Runbook: LongTransaction
Source of truth:
tools/observability/alerts/angarabase_alerts.yaml. Backed by: RM-0.6.3.8 S7, RM-0.6.4.4 (SSI).
What It Means
angarabase_txn_oldest_snapshot_age_seconds > 300 — the oldest open transaction
has been alive for more than 5 minutes. This blocks MVCC GC and leads to bloat.
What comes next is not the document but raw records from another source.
/-- Settles O43: a PRINT entry's block by the branches of its rendering, and the departed copies entry by entry. -/
theorem printsOnTheTape : Obligations.PrintsOnTheTape := by
  refine ⟨fun s r i n mode stamp copy hr => ?_, fun s => ⟨fun none => ?_, fun d rest departs => ?_⟩⟩
  · intro v f w reference short sized
    have isShort : shortens mode (v.digitRef r) f.price = true ↔ short := shortens_iff
    refine ⟨fun c departed => ?_, fun p listed found => ?_, ⟨if sized then ascii " " ++ sizeText f.size else [],
      if short then shortPrice f.price else priceText f.price, ?_, fun h => if_pos h, fun h => if_neg h,
      fun h => if_neg h, fun h => if_pos h⟩, fun whole => ?_, fun h => State.entryQuote_of_short (isShort.mpr h),
      fun h => ?_, fun text index => ⟨rfl, rfl⟩⟩
    · subst departed
      rfl
    · subst listed
      exact State.faceOf_of_print found
    · have size : (if s.showsSize mode v f.size then spaced (sizeText f.size) else []) =
          if sized then ascii " " ++ sizeText f.size else [] := by
        rw [spacedSize_eq]
        simp only [State.showsSize_iff]
        rfl
      have price : (if shortens mode (v.digitRef r) f.price then shortPrice f.price else priceText f.price) =
          if short then shortPrice f.price else priceText f.price := by
        simp only [isShort]
      rw [← size, ← price]
      rfl
    · exact if_neg fun h => whole h.1
    · rw [State.entryQuote_of_full (mt isShort.mp h)]
      rfl
  · change execDepartedCopyHandoff s = _
    rw [execDepartedCopyHandoff, none]
  · have taken : exec .departedCopyHandoff s = .next { s with
        transit := { s.transit with departures := rest }
        tape :=
          { s.tape with
            ribbon0 := { s.tape.ribbon0 with queue := s.tape.ribbon0.queue.map (TapeEntry.depart d) }
            ribbon1 := { s.tape.ribbon1 with queue := s.tape.ribbon1.queue.map (TapeEntry.depart d) } } } := by
      change execDepartedCopyHandoff s = _
      rw [execDepartedCopyHandoff, departs]
    refine ⟨_, taken, rfl, fun r hr => ?_⟩
    obtain rfl | rfl := Nat.le_one_iff_eq_zero_or_eq_one.mp hr
    · exact departed_queue d _
    · exact departed_queue d _

end Sys2Proof.Machine
end

section
/-! The events of the ribbons, their gates and their links (R117, R118, R122, R127 to R129, R132). -/

namespace Sys2Proof.Machine

/-! ### Frames and gates -/

theorem Ribbon.frameOut_of_sending {v : Ribbon} {b : Block} (h : v.state = .sending b) :
    v.frameOut = if b.deadline = none then blockFrame b.text else [] := by
  rw [Ribbon.frameOut, h]

theorem Ribbon.frameOut_of_not_sending {v : Ribbon} (h : ∀ b, v.state ≠ .sending b) : v.frameOut = [] := by
  unfold Ribbon.frameOut
  cases state : v.state with
  | sending b => exact absurd state (h b)
  | off => rfl
  | idle => rfl
  | pacing => rfl
  | waiting => rfl
  | fault t => rfl

theorem isRibbonAck_iff {ack check : Byte} : isRibbonAck ack check = true ↔ ack = 0x06 ∧ check = 0x06 := by
  rw [isRibbonAck, decide_eq_true_iff, checkByte_singleton]
  constructor <;> rintro ⟨rfl, rfl⟩ <;> exact ⟨rfl, rfl⟩

/-! ### A block in flight -/

section Flight

variable {s : State} {b : Block}

theorem Ribbon.inFlight_eq_some {v : Ribbon} : v.inFlight = some b ↔ v.state = .sending b := by
  unfold Ribbon.inFlight
  cases v.state <;> simp

theorem Ribbon.inFlight_eq_none {v : Ribbon} : v.inFlight = none ↔ ∀ b, v.state ≠ .sending b := by
  rw [Option.eq_none_iff_forall_ne_some]
  simp only [ne_eq, Ribbon.inFlight_eq_some]

theorem exec_blockFrameSent {r : Fin 2} (h : (s.ribbon r).state = .sending b) : exec (.blockFrameSent r) s = .next
    (if b.deadline.isSome then s else s.setRibbon r { s.ribbon r with
      state := .sending { b with deadline := some (later s.now (s.ribbon r).ackTimeout) } }) := by
  change execBlockFrameSent r s = _
  simp only [execBlockFrameSent, Ribbon.inFlight_eq_some.mpr h]

theorem exec_ribbonAckTimeout {r : Fin 2} {t : Time} (h : (s.ribbon r).state = .sending b) (deadline : b.deadline = some t) :
    exec (.ribbonAckTimeout r) s = .next (if reached t s.now then
      (s.setRibbon r { s.ribbon r with state := .fault b.text }).record .supervisor .ribbonFault else s) := by
  change execRibbonAckTimeout r s = _
  simp only [execRibbonAckTimeout, Ribbon.inFlight_eq_some.mpr h, deadline]

theorem exec_ribbonAckTimeout_going {r : Fin 2} (h : (s.ribbon r).state = .sending b) (going : b.deadline = none) :
    exec (.ribbonAckTimeout r) s = .next s := by
  change execRibbonAckTimeout r s = _
  simp only [execRibbonAckTimeout, Ribbon.inFlight_eq_some.mpr h, going]

/-- R127: what an acknowledgement frame does to a block whose deadline is set. -/
theorem exec_ribbonAcknowledgement {u : Fin 2} {t : Time} (ack check : Byte)
    (h : (s.ribbon (s.servedBy u)).state = .sending b) (deadline : b.deadline = some t) :
    exec (.ribbonAcknowledgement u ack check) s = .next (if isRibbonAck ack check && !reached t s.now then
      s.setRibbon (s.servedBy u) ((s.ribbon (s.servedBy u)).acknowledged s.items.joined (s.servedBy u) u b) else s) := by
  change execRibbonAcknowledgement u ack check s = _
  simp only [execRibbonAcknowledgement, Ribbon.inFlight_eq_some.mpr h, deadline]

/-- An acknowledgement that comes with nothing to acknowledge, late, or wrong is ignored (R127). -/
theorem exec_ribbonAcknowledgement_ignored {u : Fin 2} {ack check : Byte} (h : (ack ≠ 0x06 ∨ check ≠ 0x06) ∨
    ∀ b, (s.ribbon (s.servedBy u)).state = .sending b → ∀ t, b.deadline = some t → reached t s.now = true) :
    exec (.ribbonAcknowledgement u ack check) s = .next s := by
  cases flight : (s.ribbon (s.servedBy u)).inFlight with
  | none =>
    change execRibbonAcknowledgement u ack check s = _
    simp only [execRibbonAcknowledgement, flight]
  | some b =>
    have sends := Ribbon.inFlight_eq_some.mp flight
    cases deadline : b.deadline with
    | none =>
      change execRibbonAcknowledgement u ack check s = _
      simp only [execRibbonAcknowledgement, flight, deadline]
    | some t =>
      rw [exec_ribbonAcknowledgement ack check sends deadline, if_neg]
      rw [Bool.and_eq_true, isRibbonAck_iff, Bool.not_eq_true']
      rintro ⟨⟨rfl, rfl⟩, early⟩
      obtain (wrong | wrong) | late := h
      · exact wrong rfl
      · exact wrong rfl
      · rw [late b sends t deadline] at early
        cases early

/-- The unit's flag and the flag of the other unit in the frame's acknowledgements. -/
theorem Block.complete_acknowledge (joined : Bool) (u : Fin 2) (b : Block) :
    (b.acknowledge u).complete joined (if joined then 0 else u) = true ↔
      joined = false ∨ (if u = 0 then b.acked1 else b.acked0) = true := by
  fin_cases u <;> cases joined <;> simp [Block.complete, Block.acknowledge]

theorem Block.acknowledge_unit (u : Fin 2) (b : Block) :
    b.acknowledge u = if u = 0 then { b with acked0 := true } else { b with acked1 := true } := by
  fin_cases u <;> rfl

theorem Ribbon.acknowledged_last {v : Ribbon} {joined : Bool} {r u : Nat} (h : (b.acknowledge u).complete joined r = true) :
    v.acknowledged joined r u b = { v with state := .pacing, pacing := (b.text.length + 2) * v.period } := if_pos h

theorem Ribbon.acknowledged_first {v : Ribbon} {joined : Bool} {r u : Nat} (h : ¬ (b.acknowledge u).complete joined r = true) :
    v.acknowledged joined r u b = { v with state := .sending (b.acknowledge u) } := if_neg h

end Flight

/-! ### The READY inputs -/

theorem Tape.setReady_unit (u : Fin 2) (level : Bool) (t : Tape) :
    t.setReady u level = if u = 0 then { t with ready0 := level } else { t with ready1 := level } := by
  fin_cases u <;> rfl

/-- R118: a gate that rises frees a WAITING ribbon. -/
theorem exec_readyRise (s : State) (u : Fin 2) :
    let r := s.servedBy u
    let up : State := { s with tape := if u = 0 then { s.tape with ready0 := true } else { s.tape with ready1 := true } }
    exec (.readyRise u) s =
      .next (if s.gate r = false ∧ up.gate r = true ∧ (s.ribbon r).state = .waiting then up.freed r else up) := by
  intro r up
  have raised : { s with tape := s.tape.setReady u true } = up := by rw [Tape.setReady_unit]
  change execReadyRise u s = _
  simp only [execReadyRise, raised, Bool.and_eq_true, Bool.not_eq_true', decide_eq_true_iff, and_assoc]
  rfl

/-- Settles O45: the events of the ribbons by the state that each finds. -/
theorem ribbonEvents : Obligations.RibbonEvents := by
  refine ⟨fun s u => ⟨fun joined => ?_, fun apart => ?_⟩, fun s => ⟨fun joined => ?_, fun apart => ?_, ?_⟩,
    fun v => ⟨fun b h => ⟨fun going => ?_, fun gone => ?_⟩, Ribbon.frameOut_of_not_sending⟩, fun s => ?_⟩
  · rw [State.ribbonLinkOut, State.servedBy, joined]
    rfl
  · rw [State.ribbonLinkOut, State.servedBy, apart]
    rfl
  · simp [State.gate, joined]
  · simp [State.gate, apart]
  · simp [State.gate]
  · rw [Ribbon.frameOut_of_sending h, if_pos going, blockFrame, closeFrame_eq]
  · rw [Ribbon.frameOut_of_sending h, if_neg gone]
  refine ⟨fun r b sends => ⟨fun going => ?_, fun gone => ?_, fun t deadline late => ?_, fun early => ?_⟩, fun r free => ⟨?_, ?_⟩,
    fun u b t sends deadline early => ⟨fun last => ?_, fun joined other => ?_⟩, fun u ack check h => ?_,
    fun r paces ended => congrArg Host.Outcome.next (if_pos ⟨paces, ended⟩), fun r h => ?_, fun u => ⟨fun low high waits => ?_, fun h => ?_, ?_⟩,
    fun r t expiry => ⟨fun late => ?_, fun early => ?_⟩, fun r none => ?_, fun r hr => ⟨fun b bs => State.freed_of_outgoing,
    fun e rest => State.freed_of_queue, State.freed_of_nothing⟩⟩
  · rw [exec_blockFrameSent sends, going]
    rfl
  · rw [exec_blockFrameSent sends, if_pos (Option.isSome_iff_ne_none.mpr gone)]
  · rw [exec_ribbonAckTimeout sends deadline, if_pos late]
  · cases deadline : b.deadline with
    | none => exact exec_ribbonAckTimeout_going sends deadline
    | some t =>
      rw [exec_ribbonAckTimeout sends deadline, early t deadline]
      rfl
  · change execBlockFrameSent r s = _
    simp only [execBlockFrameSent, Ribbon.inFlight_eq_none.mpr free]
  · change execRibbonAckTimeout r s = _
    simp only [execRibbonAckTimeout, Ribbon.inFlight_eq_none.mpr free]
  · have complete := (Block.complete_acknowledge s.items.joined u b).mpr last
    rw [exec_ribbonAcknowledgement 0x06 0x06 sends deadline, early]
    exact congrArg (fun v => Host.Outcome.next (s.setRibbon _ v)) (Ribbon.acknowledged_last complete)
  · have waits : ¬ (b.acknowledge u).complete s.items.joined (s.servedBy u) = true := by
      refine mt (Block.complete_acknowledge s.items.joined u b).mp ?_
      rintro (apart | last)
      · rw [joined] at apart
        cases apart
      · rw [other] at last
        cases last
    rw [exec_ribbonAcknowledgement 0x06 0x06 sends deadline, early, ← Block.acknowledge_unit]
    exact congrArg (fun v => Host.Outcome.next (s.setRibbon _ v)) (Ribbon.acknowledged_first waits)
  · exact exec_ribbonAcknowledgement_ignored h
  · exact congrArg Host.Outcome.next (if_neg fun both => h.elim (fun other => other both.1) fun other => other both.2)
  · exact (exec_readyRise s u).trans (congrArg Host.Outcome.next (if_pos ⟨low, high, waits⟩))
  · refine (exec_readyRise s u).trans (congrArg Host.Outcome.next (if_neg ?_))
    rintro ⟨low, high, waits⟩
    obtain was | stays | other := h
    · exact Bool.false_ne_true (low.symm.trans was)
    · exact Bool.false_ne_true (Eq.trans (Eq.symm stays) high)
    · exact other waits
  · exact congrArg (fun t => Host.Outcome.next { s with tape := t }) (Tape.setReady_unit u false s.tape)
  · change execLateNoticeExpiry r s = _
    simp only [execLateNoticeExpiry, expiry, if_pos late]
    rfl
  · change execLateNoticeExpiry r s = _
    simp only [execLateNoticeExpiry, expiry, early]
    rfl
  · change execLateNoticeExpiry r s = _
    simp only [execLateNoticeExpiry, none]

end Sys2Proof.Machine
end

section
/-! The stores of the page engine (R136 to R138) and the notice unit (R153 to R157). -/

namespace Sys2Proof.Machine

/-! ### Requests taken in LIVE alone -/

section LiveOnly

variable {check : List Word → State → Option Answer} {act body : Engine} {ops ws : List Word} {s t : State} {a : Answer}
  {r : Request} {p : PortId} {w : Word}

theorem liveOnly_of_config (config : s.mode = .config) : liveOnly body ops s = refuse .notLive s := if_pos config

theorem liveOnly_of_live (live : s.mode = .live) : liveOnly body ops s = body ops s :=
  if_neg (by rw [live]; nofun)
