-- ==== Sys2Proof/Machine/Operands.lean ====
section
/-! DEFINITION. Operand forms: the one addressing mode (spec/45_load_store.md R210), the branch target
(spec/47_branch.md R230), the register jump target and the link (spec/42_jalr.md R180), the immediates of `lli` and
`lui` (spec/46_load_imm.md R220, R221). -/

namespace Sys2Proof.Machine

/-- The effective address before it selects a cell: `u(x[rs1]) + sext_6(imm6)` (R210). -/
def State.effAddr (s : State) (rs1 : Reg) (imm : Int) : Int := uview (s.reg rs1) + imm

/-- The target of a taken branch before it is reduced: `pc + 1 + sext_8(imm8)` (R230). -/
def State.branchTarget (s : State) (imm : Int) : Int := (s.pc : Int) + 1 + imm

/-- The link of `jalr`: `W(pcnext)` (R180). -/
def State.linkValue (s : State) : Word := toWord (s.pcNext : Int)

/-- `lli`: `W(sext_8(imm8))` (R220). -/
def lliValue (imm : Int) : Word := toWord imm

/-- `lui`: bits 15:8 become the immediate, bits 7:0 stay (R221). -/
def luiValue (old : Word) (imm : Int) : Word := (old &&& (0x00FF : Word)) ||| toWord (imm * 256)

end Sys2Proof.Machine
end

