-- ==== Sys2Proof/Machine/Math.lean ====
section
/-! DEFINITION. The math group (spec/41_math.md): `rd ← f(rs1, rs2)`; both operands are read before the result is
written, register 0 discards the result, no flag, no memory (R160). -/

namespace Sys2Proof.Machine

/-- `add rd, rs1, rs2` (R161). -/
def execAdd (rd rs1 rs2 : Reg) (s : State) : Result := writeBack s rd (aluAdd (s.reg rs1) (s.reg rs2))

/-- `sub rd, rs1, rs2` (R162). -/
def execSub (rd rs1 rs2 : Reg) (s : State) : Result := writeBack s rd (aluSub (s.reg rs1) (s.reg rs2))

/-- `and rd, rs1, rs2` (R163). -/
def execAnd (rd rs1 rs2 : Reg) (s : State) : Result := writeBack s rd (aluAnd (s.reg rs1) (s.reg rs2))

/-- `or rd, rs1, rs2` (R164). -/
def execOr (rd rs1 rs2 : Reg) (s : State) : Result := writeBack s rd (aluOr (s.reg rs1) (s.reg rs2))

/-- `not rd, rs1` (R165). -/
def execNot (rd rs1 : Reg) (s : State) : Result := writeBack s rd (aluNot (s.reg rs1))

/-- `mul rd, rs1, rs2` (R166). -/
def execMul (rd rs1 rs2 : Reg) (s : State) : Result := writeBack s rd (aluMul (s.reg rs1) (s.reg rs2))

/-- `div rd, rs1, rs2` (R167). -/
def execDiv (rd rs1 rs2 : Reg) (s : State) : Result := writeBackOrRaise s rd (aluDiv (s.reg rs1) (s.reg rs2))

/-- `mod rd, rs1, rs2` (R168). -/
def execMod (rd rs1 rs2 : Reg) (s : State) : Result := writeBackOrRaise s rd (aluMod (s.reg rs1) (s.reg rs2))

end Sys2Proof.Machine
end

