-- ==== Sys2Proof/Machine/Step.lean ====
section
/-! DEFINITION. The machine's step: one iteration of the loop of spec/40_fetch_execute_loop.md R132, as a call with
budget to spare would make it, and the placing of an instruction where the next step fetches. -/

namespace Sys2Proof.Machine

/-- One step. Where the loop would return Halted or Breakpoint to the host, the step still answers the state it
leaves (the status tag tells), and the next step is the first iteration of the host's next `Run` (R142, R144, R145).
A fatal error or an `outs` that never ends is a fault (notes/assumptions/5.md). -/
def step (s : State) : Host.Outcome State Fault Refusal :=
  match iterate s with
  | .continues t => .next t
  | .halted t => .next t
  | .breakpoint t => .next t
  | .faulted e _ => .fault (.error e)
  | .hangs => .fault .outsHang
  | .refused r => .refused r

/-- The host's image load of one cell, at pc (R64), with the cell's breakpoint bit cleared so that the very next step
runs the word (notes/assumptions/6.md). -/
def State.withFetchWord (s : State) (nbits w : Nat) : State :=
  (s.memWrite s.pc (tableWord nbits w)).clearBp s.pc

end Sys2Proof.Machine
end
For SERIALIZABLE transactions: holding a transaction for a long time also blocks cleanup (GC) of SIREAD locks and the SSI conflict graph, which can increase false positive aborts (40001) for new transactions because of lock escalation.
Severity
warning. At 30+ minutes it becomes a real GC blocker.
For SSI workloads, it is critical for throughput because of aborts.
Initial response
- Grafana Overview v2 → row “GC / MVCC”.
- Find the transaction PID:
SELECT pid, age(now(), xact_start) AS age, state, query
FROM angara_stat_activity
WHERE state IN ('idle in transaction', 'active')
ORDER BY xact_start ASC LIMIT 5;
Diagnostics
curl -sf http://127.0.0.1:9898/metrics | rg -E 'txn_(oldest_snapshot|active|idle)'
curl -sf http://127.0.0.1:9898/metrics | rg gc_
Mitigation
| Cause | Action |
|---|---|
Client stuck in idle in transaction | Enable idle_in_transaction_session_timeout |
| Long analytical query | Move to a read replica; split into batches |
| Pgbouncer pool | Check server_idle_timeout, restart the pool |
| Application bug | Fix on the client side (transaction scope) |
Forced abort (last resort):
SELECT pg_terminate_backend(<pid>);
Escalation
If the transaction is older than 1 hour and blocks GC until bloat > 30%, consider terminate + escalation and document the incident.